Zacharie Astruc (* 20. Februar 1833 in Angers; † 24. Mai 1907 in Paris) war ein französischer Kunstkritiker, Dichter, Komponist, Maler und Bildhauer.
Leben
Die frühen Jahre
Zacharie Astruc wurde 1833 in Angers als Sohn eines Schuhmachers geboren. Drei Jahre nach seiner Geburt zog die Familie nach Puivert ins Departement Aude am Fuße der Pyrenäen. Von 1846 bis 1852 lebte die Familie in Toulouse. Von dort aus ging der junge Astruc Ende 1852 oder Anfang 1853 nach Paris und zog bald nach Lille weiter. Hier begann er mit journalistischer Arbeit für die Zeitschrift L’Écho du Nord und gründete selbst die kurzlebige Literatur- und Theaterzeitschrift La Mascarille. Er lernte den jungen Maler Émile Auguste Carolus-Duran kennen, mit dem er lebenslang befreundet war und der ihn mehrfach porträtierte.

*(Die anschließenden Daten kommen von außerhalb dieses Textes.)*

-- ==== Sys2Proof/Laws/State.lean ====
section
/-! SUPPORT. State: one lemma for each field and each update of it, true by unfolding. -/

namespace Sys2Proof.Machine

/-! ### setTile -/

@[simp] theorem Main.setTile_variant (m : Main) (id : Nat) (t : Tile) : (m.setTile id t).variant = m.variant := rfl
@[simp] theorem Main.setTile_serial (m : Main) (id : Nat) (t : Tile) : (m.setTile id t).serial = m.serial := rfl
@[simp] theorem Main.setTile_us (m : Main) (id : Nat) (t : Tile) : (m.setTile id t).us = m.us := rfl
@[simp] theorem Main.setTile_opsec (m : Main) (id : Nat) (t : Tile) : (m.setTile id t).opsec = m.opsec := rfl
@[simp] theorem Main.setTile_opSaved (m : Main) (id : Nat) (t : Tile) : (m.setTile id t).opSaved = m.opSaved := rfl
@[simp] theorem Main.setTile_pcyc (m : Main) (id : Nat) (t : Tile) : (m.setTile id t).pcyc = m.pcyc := rfl
@[simp] theorem Main.setTile_cmds (m : Main) (id : Nat) (t : Tile) : (m.setTile id t).cmds = m.cmds := rfl
@[simp] theorem Main.setTile_draws (m : Main) (id : Nat) (t : Tile) : (m.setTile id t).draws = m.draws := rfl
@[simp] theorem Main.setTile_sup (m : Main) (id : Nat) (t : Tile) : (m.setTile id t).sup = m.sup := rfl
@[simp] theorem Main.setTile_tile (m : Main) (id : Nat) (t : Tile) : (m.setTile id t).tile = m.tile.put id t := rfl
@[simp] theorem Main.setTile_die (m : Main) (id : Nat) (t : Tile) : (m.setTile id t).die = m.die := rfl
@[simp] theorem Main.setTile_sram (m : Main) (id : Nat) (t : Tile) : (m.setTile id t).sram = m.sram := rfl
@[simp] theorem Main.setTile_hbm (m : Main) (id : Nat) (t : Tile) : (m.setTile id t).hbm = m.hbm := rfl
@[simp] theorem Main.setTile_burn (m : Main) (id : Nat) (t : Tile) : (m.setTile id t).burn = m.burn := rfl
@[simp] theorem Main.setTile_mem (m : Main) (id : Nat) (t : Tile) : (m.setTile id t).mem = m.mem := rfl
@[simp] theorem Main.setTile_jobs (m : Main) (id : Nat) (t : Tile) : (m.setTile id t).jobs = m.jobs := rfl
@[simp] theorem Main.setTile_assigned (m : Main) (id : Nat) (t : Tile) : (m.setTile id t).assigned = m.assigned := rfl
@[simp] theorem Main.setTile_closing (m : Main) (id : Nat) (t : Tile) : (m.setTile id t).closing = m.closing := rfl
@[simp] theorem Main.setTile_rctl (m : Main) (id : Nat) (t : Tile) : (m.setTile id t).rctl = m.rctl := rfl
@[simp] theorem Main.setTile_fab (m : Main) (id : Nat) (t : Tile) : (m.setTile id t).fab = m.fab := rfl
@[simp] theorem Main.setTile_cxl (m : Main) (id : Nat) (t : Tile) : (m.setTile id t).cxl = m.cxl := rfl
@[simp] theorem Main.setTile_region (m : Main) (id : Nat) (t : Tile) : (m.setTile id t).region = m.region := rfl
@[simp] theorem Main.setTile_tail (m : Main) (id : Nat) (t : Tile) : (m.setTile id t).tail = m.tail := rfl
@[simp] theorem Main.setTile_eng (m : Main) (id : Nat) (t : Tile) : (m.setTile id t).eng = m.eng := rfl
@[simp] theorem Main.setTile_ectl (m : Main) (id : Nat) (t : Tile) : (m.setTile id t).ectl = m.ectl := rfl
@[simp] theorem Main.setTile_dp (m : Main) (id : Nat) (t : Tile) : (m.setTile id t).dp = m.dp := rfl
@[simp] theorem Main.setTile_pow (m : Main) (id : Nat) (t : Tile) : (m.setTile id t).pow = m.pow := rfl
@[simp] theorem Main.setTile_mir (m : Main) (id : Nat) (t : Tile) : (m.setTile id t).mir = m.mir := rfl
@[simp] theorem Main.setTile_core (m : Main) (id : Nat) (t : Tile) : (m.setTile id t).core = m.core := rfl
@[simp] theorem Main.setTile_restartedAll (m : Main) (id : Nat) (t : Tile) : (m.setTile id t).restartedAll = m.restartedAll := rfl
@[simp] theorem Main.setTile_box (m : Main) (id : Nat) (t : Tile) : (m.setTile id t).box = m.box := rfl
@[simp] theorem Main.setTile_side (m : Main) (id : Nat) (t : Tile) : (m.setTile id t).side = m.side := rfl
@[simp] theorem Main.setTile_queue (m : Main) (id : Nat) (t : Tile) : (m.setTile id t).queue = m.queue := rfl
@[simp] theorem Main.setTile_resps (m : Main) (id : Nat) (t : Tile) : (m.setTile id t).resps = m.resps := rfl
@[simp] theorem Main.setTile_intr (m : Main) (id : Nat) (t : Tile) : (m.setTile id t).intr = m.intr := rfl
@[simp] theorem Main.setTile_snap (m : Main) (id : Nat) (t : Tile) : (m.setTile id t).snap = m.snap := rfl
@[simp] theorem Main.setTile_log (m : Main) (id : Nat) (t : Tile) : (m.setTile id t).log = m.log := rfl
@[simp] theorem Main.setTile_sb (m : Main) (id : Nat) (t : Tile) : (m.setTile id t).sb = m.sb := rfl
@[simp] theorem Main.setTile_spdm (m : Main) (id : Nat) (t : Tile) : (m.setTile id t).spdm = m.spdm := rfl
@[simp] theorem Main.setTile_partOn (m : Main) (id : Nat) (t : Tile) : (m.setTile id t).partOn = m.partOn := rfl
@[simp] theorem Main.setTile_part (m : Main) (id : Nat) (t : Tile) : (m.setTile id t).part = m.part := rfl
@[simp] theorem Main.setTile_clock (m : Main) (id : Nat) (t : Tile) : (m.setTile id t).clock = m.clock := rfl
@[simp] theorem Main.setTile_fw (m : Main) (id : Nat) (t : Tile) : (m.setTile id t).fw = m.fw := rfl
@[simp] theorem Main.setTile_out (m : Main) (id : Nat) (t : Tile) : (m.setTile id t).out = m.out := rfl

/-! ### updTile -/

@[simp] theorem Main.updTile_variant (m : Main) (id : Nat) (f : Tile → Tile) : (m.updTile id f).variant = m.variant := rfl
@[simp] theorem Main.updTile_serial (m : Main) (id : Nat) (f : Tile → Tile) : (m.updTile id f).serial = m.serial := rfl
@[simp] theorem Main.updTile_us (m : Main) (id : Nat) (f : Tile → Tile) : (m.updTile id f).us = m.us := rfl
@[simp] theorem Main.updTile_opsec (m : Main) (id : Nat) (f : Tile → Tile) : (m.updTile id f).opsec = m.opsec := rfl
@[simp] theorem Main.updTile_opSaved (m : Main) (id : Nat) (f : Tile → Tile) : (m.updTile id f).opSaved = m.opSaved := rfl
@[simp] theorem Main.updTile_pcyc (m : Main) (id : Nat) (f : Tile → Tile) : (m.updTile id f).pcyc = m.pcyc := rfl
@[simp] theorem Main.updTile_cmds (m : Main) (id : Nat) (f : Tile → Tile) : (m.updTile id f).cmds = m.cmds := rfl
@[simp] theorem Main.updTile_draws (m : Main) (id : Nat) (f : Tile → Tile) : (m.updTile id f).draws = m.draws := rfl
@[simp] theorem Main.updTile_sup (m : Main) (id : Nat) (f : Tile → Tile) : (m.updTile id f).sup = m.sup := rfl
@[simp] theorem Main.updTile_tile (m : Main) (id : Nat) (f : Tile → Tile) : (m.updTile id f).tile = m.tile.put id (f (m.tileAt id)) := rfl
@[simp] theorem Main.updTile_die (m : Main) (id : Nat) (f : Tile → Tile) : (m.updTile id f).die = m.die := rfl
@[simp] theorem Main.updTile_sram (m : Main) (id : Nat) (f : Tile → Tile) : (m.updTile id f).sram = m.sram := rfl
@[simp] theorem Main.updTile_hbm (m : Main) (id : Nat) (f : Tile → Tile) : (m.updTile id f).hbm = m.hbm := rfl
@[simp] theorem Main.updTile_burn (m : Main) (id : Nat) (f : Tile → Tile) : (m.updTile id f).burn = m.burn := rfl
@[simp] theorem Main.updTile_mem (m : Main) (id : Nat) (f : Tile → Tile) : (m.updTile id f).mem = m.mem := rfl
@[simp] theorem Main.updTile_jobs (m : Main) (id : Nat) (f : Tile → Tile) : (m.updTile id f).jobs = m.jobs := rfl
@[simp] theorem Main.updTile_assigned (m : Main) (id : Nat) (f : Tile → Tile) : (m.updTile id f).assigned = m.assigned := rfl
@[simp] theorem Main.updTile_closing (m : Main) (id : Nat) (f : Tile → Tile) : (m.updTile id f).closing = m.closing := rfl
@[simp] theorem Main.updTile_rctl (m : Main) (id : Nat) (f : Tile → Tile) : (m.updTile id f).rctl = m.rctl := rfl
@[simp] theorem Main.updTile_fab (m : Main) (id : Nat) (f : Tile → Tile) : (m.updTile id f).fab = m.fab := rfl
@[simp] theorem Main.updTile_cxl (m : Main) (id : Nat) (f : Tile → Tile) : (m.updTile id f).cxl = m.cxl := rfl
@[simp] theorem Main.updTile_region (m : Main) (id : Nat) (f : Tile → Tile) : (m.updTile id f).region = m.region := rfl
@[simp] theorem Main.updTile_tail (m : Main) (id : Nat) (f : Tile → Tile) : (m.updTile id f).tail = m.tail := rfl
@[simp] theorem Main.updTile_eng (m : Main) (id : Nat) (f : Tile → Tile) : (m.updTile id f).eng = m.eng := rfl
@[simp] theorem Main.updTile_ectl (m : Main) (id : Nat) (f : Tile → Tile) : (m.updTile id f).ectl = m.ectl := rfl
@[simp] theorem Main.updTile_dp (m : Main) (id : Nat) (f : Tile → Tile) : (m.updTile id f).dp = m.dp := rfl
@[simp] theorem Main.updTile_pow (m : Main) (id : Nat) (f : Tile → Tile) : (m.updTile id f).pow = m.pow := rfl
@[simp] theorem Main.updTile_mir (m : Main) (id : Nat) (f : Tile → Tile) : (m.updTile id f).mir = m.mir := rfl
@[simp] theorem Main.updTile_core (m : Main) (id : Nat) (f : Tile → Tile) : (m.updTile id f).core = m.core := rfl
@[simp] theorem Main.updTile_restartedAll (m : Main) (id : Nat) (f : Tile → Tile) : (m.updTile id f).restartedAll = m.restartedAll := rfl
@[simp] theorem Main.updTile_box (m : Main) (id : Nat) (f : Tile → Tile) : (m.updTile id f).box = m.box := rfl
@[simp] theorem Main.updTile_side (m : Main) (id : Nat) (f : Tile → Tile) : (m.updTile id f).side = m.side := rfl
@[simp] theorem Main.updTile_queue (m : Main) (id : Nat) (f : Tile → Tile) : (m.updTile id f).queue = m.queue := rfl
@[simp] theorem Main.updTile_resps (m : Main) (id : Nat) (f : Tile → Tile) : (m.updTile id f).resps = m.resps := rfl
@[simp] theorem Main.updTile_intr (m : Main) (id : Nat) (f : Tile → Tile) : (m.updTile id f).intr = m.intr := rfl
@[simp] theorem Main.updTile_snap (m : Main) (id : Nat) (f : Tile → Tile) : (m.updTile id f).snap = m.snap := rfl
@[simp] theorem Main.updTile_log (m : Main) (id : Nat) (f : Tile → Tile) : (m.updTile id f).log = m.log := rfl
@[simp] theorem Main.updTile_sb (m : Main) (id : Nat) (f : Tile → Tile) : (m.updTile id f).sb = m.sb := rfl
@[simp] theorem Main.updTile_spdm (m : Main) (id : Nat) (f : Tile → Tile) : (m.updTile id f).spdm = m.spdm := rfl
@[simp] theorem Main.updTile_partOn (m : Main) (id : Nat) (f : Tile → Tile) : (m.updTile id f).partOn = m.partOn := rfl
@[simp] theorem Main.updTile_part (m : Main) (id : Nat) (f : Tile → Tile) : (m.updTile id f).part = m.part := rfl
@[simp] theorem Main.updTile_clock (m : Main) (id : Nat) (f : Tile → Tile) : (m.updTile id f).clock = m.clock := rfl
@[simp] theorem Main.updTile_fw (m : Main) (id : Nat) (f : Tile → Tile) : (m.updTile id f).fw = m.fw := rfl
@[simp] theorem Main.updTile_out (m : Main) (id : Nat) (f : Tile → Tile) : (m.updTile id f).out = m.out := rfl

Erste Jahre als Kritiker und Dichter in Paris
1854 kehrte Astruc nach Paris zurück; Émile Auguste Carolus-Duran folgte wenig später nach. Hier lernten sie die Maler Henri Fantin-Latour, Alphonse Legros und Otto Scholderer kennen. Auch Astruc fertigte bald erste Skizzen und Skulpturen an. 1858 stieß James McNeill Whistler zu ihrem Kreis. Im folgenden Jahr gründete Astruc mit zwei Freunden die Kunst-, Literatur- und Musikzeitschrift Le Quart d’heure. Er hatte nun ersten Erfolg mit seinen Ausstellungskritiken, Les 14 stations du Salon erschienen 1859 als separate Publikation mit einem Vorwort von George Sand. Astruc kritisierte darin den akademischen Kunstbetrieb und setzte sich für fortschrittliche Maler wie Eugène Delacroix, Camille Corot und Gustave Courbet ein, den er in seinem Atelier besucht hatte. In diesem Jahr lernte Astruc den Dichter Charles Baudelaire kennen und freundet sich mit dem Kunstkritiker Ernest Chesneau an. 1860 publizierte er seine Besprechung einer Ausstellung in der Galerie Martinet am Boulevard des Italiens unter dem Titel Le Salon intime.
Die Anfänge der Freundschaft mit Édouard Manet
1860 freundete Astruc sich mit Claude Monet an. In diesem Jahr lernte er vermutlich auch Édouard Manet kennen. Ihre Freundschaft dauert bis zu Manets Tod 1883. Dreimal hat Manet Zacharie Astruc porträtiert. Zum ersten Mal malte er ihn 1862 in dem Bild Musik im Tuileriengarten (National Gallery (London)/Dublin City Gallery The Hugh Lane, Dublin). Als bedeutendstes Porträt gilt das Bildnis des Dichters Zacharie Astruc von 1866 (Kunsthalle Bremen – Der Kunstverein in Bremen). Ein drittes Mal porträtierte Manet Astruc 1870 mit der Gitarre in der Hand in dem Gemälde Die Musikstunde (Museum of Fine Arts, Boston).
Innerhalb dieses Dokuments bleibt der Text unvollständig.